In 2019, Loon LLC, a subsidiary of Alphabet, Google’s parent company, signed a Letter of Agreement in Kampala with officials from Uganda Civil Aviation Authority, in which high altitude solar powered Internet balloons with floating masts over Uganda’s airspace, would be established at an altitude of 500,000 feet.

The balloons would create an aerial wireless network to provide Internet and telecom network connectivity to rural and remote areas.

Dr Anna Prouse, the Loon LLC head of government relations, had said then that Google would partner with telecoms to tap into their technology to allow connectivity.

However, Alastair Westgarth, the team lead of the project, last week announced in a statement the project would be closed.

“We talk a lot about connecting the next billion users, but the reality is Loon has been chasing the hardest problem of all in connectivity – the last billion users: The communities in areas are too difficult or remote to reach, or the areas where delivering service with existing technologies is just too expensive for everyday people,” he said.

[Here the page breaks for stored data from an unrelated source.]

-- ==== Sys2Proof/Machine/Dispatch.lean ====
section
/-! DEFINITION. The dispatcher: one arm per command, each one call of that command's meaning. -/
namespace Sys2Proof.Machine
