/-! ### The chameleon (05) -/

/-- 05 R91, R83, R101: a CHM.CMD that R91 refuses has no effect but CMD_REJ; STAGE names a context, and stages it in every tower of the gang
unless it is live; with SWAP the swap into it is wanted and CMD_PEND shows it; SWAP alone wants the context named last, and does nothing
where none is named or it is live. No plane changes. 05 R83, R84, R90, R98: a staging that ends without an uncorrectable frame leaves the
staged context in the back planes and phase COMPLETE, front planes untouched; an uncorrectable frame quarantines the context. A swap makes
the named context live, counts, restarts the dwell and raises SWAP_DONE; with no condition met nothing happens. A committed change of mode
takes effect at its edge. What rests on the model's choices: log entries 33, 91. -/
def Obligations.StagesSwapsAndModes : Prop :=
  (∀ (r : State) (k : Tower) (c : Ctx), r.admits (.chm k) → ∀ s, s = r.maWake (.chm k) →
    (∀ sw, s.cmdRefused k true sw (some c) = true → Completes (.cmdStage k c sw) r fun t => t = s.chmEvent k 11) ∧
    (s.cmdRefused k false true (s.ch k).named = true → Completes (.cmdSwap k) r fun t => t = s.chmEvent k 11) ∧
    (s.cmdRefused k true false (some c) = false → c.val = s.cm k CHM.STAT_LIVE →
      Completes (.cmdStage k c false) r fun t => t = s.setCh k fun x => { x with named := some c.val }) ∧
    (∀ sw, s.cmdRefused k true sw (some c) = false → c.val ≠ s.cm k CHM.STAT_LIVE → Completes (.cmdStage k c sw) r fun t =>
      t = { s with b := t.b, cham := t.cham } ∧ (t.ch k).named = some c.val ∧ (∀ u ∈ s.gang k, (t.ch u).tgt = some c.val) ∧
      t.cm k CHM.STAT_LIVE = s.cm k CHM.STAT_LIVE ∧
      (sw = true → (t.ch k).want = some (c.val, .static) ∧ t.cm k CHM.STAT_CMD_PEND = 1) ∧
      ∀ a, (∀ u ∈ s.gang k, a ≠ regOf (chmPage u) CHM.STAT) → t.b.word a = s.b.word a) ∧
    (s.cmdRefused k true false (some c) = false → c.val ≠ s.cm k CHM.STAT_LIVE → s.gang k = [k.val] → (s.ch k).tgt ≠ some c.val →
      s.refreshing k = false → s.gangCommitting k c = false → Completes (.cmdStage k c false) r fun t =>
      t.cm k CHM.STAT_PHASE = 1 ∧ t.cm k CHM.STAT_TARGET = c ∧ (t.ch k).staged = s.stageMarshes k) ∧
    (s.cmdRefused k false true (s.ch k).named = false → ((s.ch k).named = none ∨ (s.ch k).named = some (s.cm k CHM.STAT_LIVE)) →
      Completes (.cmdSwap k) r fun t => t = s) ∧
    (∀ d, s.cmdRefused k false true (some d) = false → (s.ch k).named = some d → d ≠ s.cm k CHM.STAT_LIVE →
      Completes (.cmdSwap k) r fun t => t = { s with b := t.b, cham := t.cham } ∧ (t.ch k).want = some (d, .static) ∧
        t.cm k CHM.STAT_CMD_PEND = 1 ∧ ∀ u ∈ s.gang k, (t.ch u).tgt = some d)) ∧
  (∀ (s : State) (k : Tower),
    (s.cm k CHM.STAT_PHASE ≠ 1 → Completes (.stagingComplete k) s fun t => t = s) ∧
    (s.cm k CHM.STAT_PHASE = 1 → ∀ ms l, ms = (fun m => (s.ch k).staged.contains m && !s.b.excludeBit k m) →
      l = copyList s.cfg k (s.cm k CHM.STAT_TARGET) ms →
      ((copyScan (s.b.bchT k) l).2 = none → Completes (.stagingComplete k) s fun t =>
        t.cm k CHM.STAT_PHASE = 2 ∧ t.cm k CHM.STAT_TARGET = s.cm k CHM.STAT_TARGET ∧ t.cm k CHM.STAT_LIVE = s.cm k CHM.STAT_LIVE ∧
        t.cfg = fillBack s.cfg k (s.b.bchT k) ms l ∧ t = { s with b := t.b, cfg := t.cfg, cham := t.cham }) ∧
      ((copyScan (s.b.bchT k) l).2 ≠ none → Completes (.stagingComplete k) s fun t =>
        nbit (t.cm k CHM.BUSY_QUAR) (s.cm k CHM.STAT_TARGET) = true ∧ t.cfg = s.cfg)) ∧
    ((s.ch k).want = none → Completes (.swap k) s fun t => t = s) ∧
    (∀ c why, (s.ch k).want = some (c, why) → s.canSwap k c why = false → Completes (.swap k) s fun t => t = s) ∧
    (∀ c : Ctx, (s.ch k).want = some (c.val, .static) → s.canSwap k c .static = true → s.gang k = [k.val] →
      Completes (.swap k) s fun t => t.cm k CHM.STAT_LIVE = c ∧ t.cm k CHM.SWCOUNT = (s.cm k CHM.SWCOUNT + 1) % 2 ^ 32 ∧
        t.cm k CHM.DWELL_CYCLES = 0 ∧ t.cm k CHM.STAT_DWELL_MET = 0 ∧ t.cm k CHM.STAT_CMD_PEND = 0 ∧ t.cm k CHM.STAT_PHASE = 0 ∧
        t.b.word (evtOf (.chm k)) = s.b.word (evtOf (.chm k)) ||| evt 8 ∧ (t.ch k).want = none ∧ (t.ch k).named = none ∧
        t.cfg.front = (exchange s.cfg k (s.ch k).staged.contains).front ∧
        t.cfg.back = (exchange s.cfg k (s.ch k).staged.contains).back ∧ t.cfg.store = s.cfg.store) ∧
    (s.b.commitPend (.chm k) = false → Completes (.modeChange k) s fun t => t = s) ∧
    (s.b.commitPend (.chm k) = true → (s.ch k).evCtx = none → wantsShell (s.ch k).want = false → s.b.shFld (.chm k) CHM.CTRL_MODE ≠ 1 →
      Completes (.modeChange k) s fun t => t.mode k = s.b.shFld (.chm k) CHM.CTRL_MODE ∧ t.b.commitPend (.chm k) = false ∧
        t.b.fld (.chm k) HDR.BLK_STAT_COMMIT_RES = 1 ∧
        (s.ownMode k ≠ t.ownMode k → (t.ch k).want = none ∧ (t.ch k).named = none ∧ (t.ch k).running = false ∧
          t.cm k CHM.STAT_CMD_PEND = 0)))

/-- 05 R93, R94, R97, R101: the slot walk. An entry that ends while a commit holds its context is late; else the walk goes to the next entry
that is not skipped, which runs at once where its context is live and else has its swap wanted. A pass counts when it ends, and a committed
GO then swaps the halves; where the tower's chameleon walks no table they swap at once. CANCEL copies the active half. What rests on the
model's choices: log entry 5. -/
def Obligations.SlotTableWalks : Prop :=
  ∀ (s : State) (k : Tower),
    (s.inMode k 1 = false ∨ (s.ch k).running = false ∨ s.frozen k = true → Completes (.slotEntryEnd k) s fun t => t = s) ∧
    (s.inMode k 1 = true → (s.ch k).running = true → s.frozen k = false →
      (s.gangCommitting k (s.cm k CHM.STAT_LIVE) = true → Completes (.slotEntryEnd k) s fun t =>
        t = (s.setCh k fun x => { x with running := false, late := true }).chmEvent k 16) ∧
      (s.gangCommitting k (s.cm k CHM.STAT_LIVE) = false → ∀ e, e < 256 → s.nextEntry k (s.walkHalf k) (s.walkIdx k + 1) = some e →
        Completes (.slotEntryEnd k) s fun t => t.cm k CHM.STAT_SLOT_IDX = e ∧ t.cm k CHM.STAT_SLOT_HALF = s.walkHalf k ∧
          (entCtx (s.slotEnt k (s.walkHalf k) e) = s.cm k CHM.STAT_LIVE → (t.ch k).running = true) ∧
          (entCtx (s.slotEnt k (s.walkHalf k) e) ≠ s.cm k CHM.STAT_LIVE → (t.ch k).running = false ∧
            (t.ch k).want = some (entCtx (s.slotEnt k (s.walkHalf k) e), .slot))) ∧
      (s.gangCommitting k (s.cm k CHM.STAT_LIVE) = false → (s.ch k).ran = true →
        s.nextEntry k (s.walkHalf k) (s.walkIdx k + 1) = none → Completes (.slotEntryEnd k) s fun t =>
          t.b.fld (.slt k) SLT.STAT_PASS = (s.b.fld (.slt k) SLT.STAT_PASS + 1) % 2 ^ 16)) ∧
    (s.inMode k 1 = true → (s.ch k).running = false → (s.ch k).ran = false → (s.ch k).want = none → s.frozen k = false →
      Completes (.slotPassEnd k) s fun t => t.b.fld (.slt k) SLT.STAT_PASS = (s.b.fld (.slt k) SLT.STAT_PASS + 1) % 2 ^ 16 ∧
        t.b.fld (.slt k) SLT.STAT_ACTIVE = (if s.sltPend k then 1 - s.b.fld (.slt k) SLT.STAT_ACTIVE else s.b.fld (.slt k) SLT.STAT_ACTIVE) ∧
        t.b.commitPend (.slt k) = false) ∧
    (s.sltPend k = true → s.inMode k 1 = false ∨ s.frozen k = true → Completes (.sltHalfSwap k) s fun t => t = { s with b := t.b } ∧
      t.b.fld (.slt k) SLT.STAT_ACTIVE = 1 - s.b.fld (.slt k) SLT.STAT_ACTIVE ∧ t.b.commitPend (.slt k) = false ∧
      t.b.fld (.slt k) HDR.BLK_STAT_COMMIT_RES = 1 ∧ t.b.word (evtOf (.slt k)) = s.b.word (evtOf (.slt k)) ||| evt 3 ∧
      s.b.raises t.b [regOf (.slt k) SLT.STAT, regOf (.slt k) HDR.BLK_STAT, evtOf (.slt k)]) ∧
    (s.admits (.slt k) → Completes (.commitCancel (.slt k)) s fun t => (t.ch k).copying = true ∧ t.b.commitPend (.slt k) = false) ∧
    ((s.ch k).copying = true → Completes (.sltCancelCopyDone k) s fun t => t = { s with b := t.b, cham := t.cham } ∧
      (t.ch k).copying = false ∧ t.b.fld (.slt k) SLT.STAT_ACTIVE = s.b.fld (.slt k) SLT.STAT_ACTIVE ∧
      t.slotLen k (1 - s.b.fld (.slt k) SLT.STAT_ACTIVE) = s.slotLen k (s.b.fld (.slt k) SLT.STAT_ACTIVE) ∧
      ∀ e, e < 256 → t.slotEnt k (1 - s.b.fld (.slt k) SLT.STAT_ACTIVE) e = s.slotEnt k (s.b.fld (.slt k) SLT.STAT_ACTIVE) e ∧
        t.slotEnt k (s.b.fld (.slt k) SLT.STAT_ACTIVE) e = s.slotEnt k (s.b.fld (.slt k) SLT.STAT_ACTIVE) e)

/-- 05 R95, R96, R100, R112: at a switch-clock edge the request tap is sampled; a rising REQ with no request outstanding is taken: for an
allowed context that is not live its swap is wanted and EV_PEND shows it; a refused one raises EV_REJ and is answered. 05 R113, R114, R101:
THAW is refused in a follower, during a re-encode and while a LAME marsh is not excluded; else it ends SWITCH_FREEZE; setting an EXCLUDE bit
acts at once, the marsh keeping its live context and leaving the staging under way; clearing one is ignored while the marsh is LAME, its
domain is off, or it is clear, and else a tenant marsh waits to rejoin. What rests on the model's choices: log entries 33, 91, 92. -/
def Obligations.EventRequestsThawAndExclude : Prop :=
  (∀ (s : State) (k : Tower) (c : Ctx), s.b.gated = false → s.inMode k 2 = true →
    ((s.tapSample k).2.1 = false → Completes (.eventRequest k) s fun t =>
      t = State.setCh { s with b := (s.tapSample k).1 } k fun x => { x with evPrev := false }) ∧
    ((s.tapSample k).2.1 = true → (s.ch k).evPrev = false → (s.ch k).evCtx = none → (s.tapSample k).2.2 = c → s.frozen k = false →
      (nbit (s.cm k CHM.ALLOW_CTX_MASK) c = true → ¬ (c = 0 ∧ s.b.shellDecl = true) → s.gangQuar k c = false →
        c.val ≠ s.cm k CHM.STAT_LIVE → Completes (.eventRequest k) s fun t => (t.ch k).want = some (c.val, .event) ∧
          (t.ch k).evCtx = some c.val ∧ (t.ch k).evPrev = true ∧ t.cm k CHM.STAT_EV_PEND = 1 ∧ t.cm k CHM.STAT_LIVE = s.cm k CHM.STAT_LIVE) ∧
      (nbit (s.cm k CHM.ALLOW_CTX_MASK) c = false → Completes (.eventRequest k) s fun t => (t.ch k).evCtx = none ∧
        t.cm k CHM.STAT_EV_PEND = 0 ∧ t.b.word (evtOf (.chm k)) &&& evt 12 = evt 12 ∧ t.cm k CHM.STAT_LIVE = s.cm k CHM.STAT_LIVE))) ∧
  (∀ (r : State) (k : Tower) (m : Marsh), r.admits (.chm k) → ∀ s, s = r.maWake (.chm k) →
    (s.follows k = true ∨ (s.gang k).any s.reencoding = true ∨ s.lameExcluded k = false →
      Completes (.cmdThaw k) r fun t => t = s.chmEvent k 11) ∧
    (s.follows k = false → (s.gang k).any s.reencoding = false → s.lameExcluded k = true →
      (s.frozenOne k = false → Completes (.cmdThaw k) r fun t => t = s) ∧
      (s.frozenOne k = true → Completes (.cmdThaw k) r fun t => t.frozenOne k = false ∧ t = { s with b := t.b, cham := t.cham } ∧
        ∀ a, (∀ u ∈ s.gang k, a ≠ regOf (chmPage u) CHM.STAT) → t.b.word a = s.b.word a)) ∧
    (Completes (.excludeSet k m) r fun t => t = { s with b := t.b, cfg := t.cfg, fab := t.fab, pins := t.pins, cham := t.cham } ∧
      t.b.excludeBit k m = true ∧ s.b.keeps t.b [regOf (.chm k) (excludeFld m)] ∧
      (∀ n : Marsh, n ≠ m → t.b.excludeBit k n = s.b.excludeBit k n) ∧
      t.cfg = { s.cfg with out := t.cfg.out } ∧ t.cfg.isRejoining k m = false ∧ (∀ n : Marsh, t.b.liveOf k n = s.b.liveOf k n) ∧
      (t.ch k).staged = (s.ch k).staged.erase m) ∧
    (s.b.lameCb k m = true ∨ s.b.domainDown k m = true ∨ s.b.excludeBit k m = false → Completes (.excludeClear k m) r fun t =>
      t = { s with b := t.b, fab := t.fab, pins := t.pins } ∧ t.b.regs = s.b.regs) ∧
    (s.b.lameCb k m = false → s.b.domainDown k m = false → s.b.excludeBit k m = true → Completes (.excludeClear k m) r fun t =>
      t = { s with b := t.b, cfg := t.cfg, fab := t.fab, pins := t.pins } ∧ t.b.excludeBit k m = false ∧
      s.b.keeps t.b [regOf (.chm k) (excludeFld m)] ∧ (∀ n : Marsh, n ≠ m → t.b.excludeBit k n = s.b.excludeBit k n) ∧
      t.cfg = { s.cfg with out := t.cfg.out } ∧ t.cfg.isRejoining k m = !s.b.isShell k m))

/-- 21 R427, 04 R68, R73: a logic domain powers off only when all its marshes are excluded, else LPD_REJ; each way BUSY shows the change,
and when it ends OFF shows the domain's state, every flip-flop copy of a domain that went off gone and LPD_DONE raised at power-on.
Contending taps of a segment are held off, counted and croaked, until at most one of them requests to drive. What rests on the model's
choices: log entries 40, 89. -/
def Obligations.DomainPowerAndContention : Prop :=
  ∀ (k : Tower),
    (∀ (r : State) (d : Fin 16), r.admits (.pwr k) → ∀ s, s = r.maWake (.pwr k) →
      (nbit (s.b.fld (.pwr k) PWR.LPD_CTRL_OFF) d = false →
        ((domainMarshes d).all (s.b.excludeBit k) = false → Completes (.lpdOff k d) r fun t =>
          t = { s with b := t.b, fab := t.fab, pins := t.pins } ∧ t.b.regs = (s.b.event (.pwr k) 9).regs) ∧
        ((domainMarshes d).all (s.b.excludeBit k) = true → Completes (.lpdOff k d) r fun t =>
          t = { s with b := t.b, fab := t.fab, pins := t.pins } ∧
          s.b.keeps t.b [regOf (.pwr k) PWR.LPD_CTRL, regOf (.pwr k) PWR.LPD_STAT] ∧
          t.b.fld (.pwr k) PWR.LPD_CTRL_OFF = nset (s.b.fld (.pwr k) PWR.LPD_CTRL_OFF) d ∧
          t.b.fld (.pwr k) PWR.LPD_STAT_BUSY = nset (s.b.fld (.pwr k) PWR.LPD_STAT_BUSY) d)) ∧
      (nbit (s.b.fld (.pwr k) PWR.LPD_CTRL_OFF) d = true → Completes (.lpdOn k d) r fun t =>
          t = { s with b := t.b, fab := t.fab, pins := t.pins } ∧
          s.b.keeps t.b [regOf (.pwr k) PWR.LPD_CTRL, regOf (.pwr k) PWR.LPD_STAT] ∧
          t.b.fld (.pwr k) PWR.LPD_CTRL_OFF = nclr (s.b.fld (.pwr k) PWR.LPD_CTRL_OFF) d ∧
          t.b.fld (.pwr k) PWR.LPD_STAT_BUSY = nset (s.b.fld (.pwr k) PWR.LPD_STAT_BUSY) d)) ∧
    (∀ (s : State) (d : Fin 16),
      (nbit (s.b.fld (.pwr k) PWR.LPD_CTRL_OFF) d = true → nbit (s.b.fld (.pwr k) PWR.LPD_STAT_BUSY) d = true →
        Completes (.lpdOffDone k d) s fun t => t = { s with b := t.b, cfg := (s.domainLost k d).cfg, fab := (s.domainLost k d).fab } ∧
          s.b.sets t.b [regOf (.pwr k) PWR.LPD_STAT] ∧ nbit (t.b.fld (.pwr k) PWR.LPD_STAT_OFF) d = true ∧
          nbit (t.b.fld (.pwr k) PWR.LPD_STAT_BUSY) d = false) ∧
      (nbit (s.b.fld (.pwr k) PWR.LPD_CTRL_OFF) d = false → nbit (s.b.fld (.pwr k) PWR.LPD_STAT_BUSY) d = true →
        Completes (.lpdDone k d) s fun t => nbit (t.b.fld (.pwr k) PWR.LPD_STAT_OFF) d = false ∧
          nbit (t.b.fld (.pwr k) PWR.LPD_STAT_BUSY) d = false ∧ t.b.word (evtOf (.pwr k)) = s.b.word (evtOf (.pwr k)) ||| evt 8 ∧
          t.cfg.store = s.cfg.store)) ∧
    ∀ (s : State) (v : Bool) (a : Fin 1024) (sg : Fin 3) (j : Fin 22) (taps : BitVec 4) (line : List Nat), line = lineTaps k v a sg j →
      (Completes (.deepLineContentionEnd k v a sg j taps) s fun t => t = { s with b := t.b, fab := t.fab, pins := t.pins } ∧
        t.b.regs = s.b.regs ∧ ∀ g ∈ s.segments k line [], ∀ c ∈ g, SMap.get (fun _ => false) t.fab.flt (tapKey c v) =
          (if (tapsOf line taps g).length ≤ 1 then false else SMap.get (fun _ => false) s.fab.flt (tapKey c v))) ∧
      (s.b.lineFenced line = true → Completes (.deepLineContention k v a sg j taps) s fun t => t = s) ∧
      (s.b.lineFenced line = false → Completes (.deepLineContention k v a sg j taps) s fun t =>
        t = { s with b := t.b, fab := t.fab, pins := t.pins } ∧
        (∀ g ∈ s.segments k line [], 2 ≤ (tapsOf line taps g).length →
          (∀ c ∈ tapsOf line taps g, SMap.get (fun _ => false) t.fab.flt (tapKey c v) = true) ∧
          t.b.word (evtOf (.vbd k)) &&& evt 11 = evt 11) ∧
        t.b.fld (.vbd k) VBD.DLC_CNT = satAdd (2 ^ 32 - 1) (s.b.fld (.vbd k) VBD.DLC_CNT)
          ((s.segments k line []).filter fun g => decide (2 ≤ (tapsOf line taps g).length)).length)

While Loon had found a number of willing partners along the way, he said, they had not found a way to get the costs low enough to build a long-term, sustainable business.

“Developing radical new technology is inherently risky. I am sad to share that Loon will be winding down,” he said.

Loon had had similar arrangements in Botswana, Nigeria, South Africa, Mauritius, Seychelles, DR Congo, Congo Brazzaville, Mozambique and Kenya, but are expected to close as well.

The Loon project was expected to be a game changer in Uganda’s telecomm sector through enhancing connectivity in remote areas, and contributing to the development of the national backbone infrastructure project.

The demand for Internet among Ugandans has grown exponentially in the recent past with Covid-19 being a serious catalyst.

Internet status  

A UCC report published recently indicated telecom and Internet service providers registered an increase in demand for data in the third quarter of 2020 with more than 20 million subscriptions – nearly 50 per cent of the population being connected.

The growth was mainly attributed to the shifting work culture driven by Covid-19, which led many businesses to adopt remote working methods.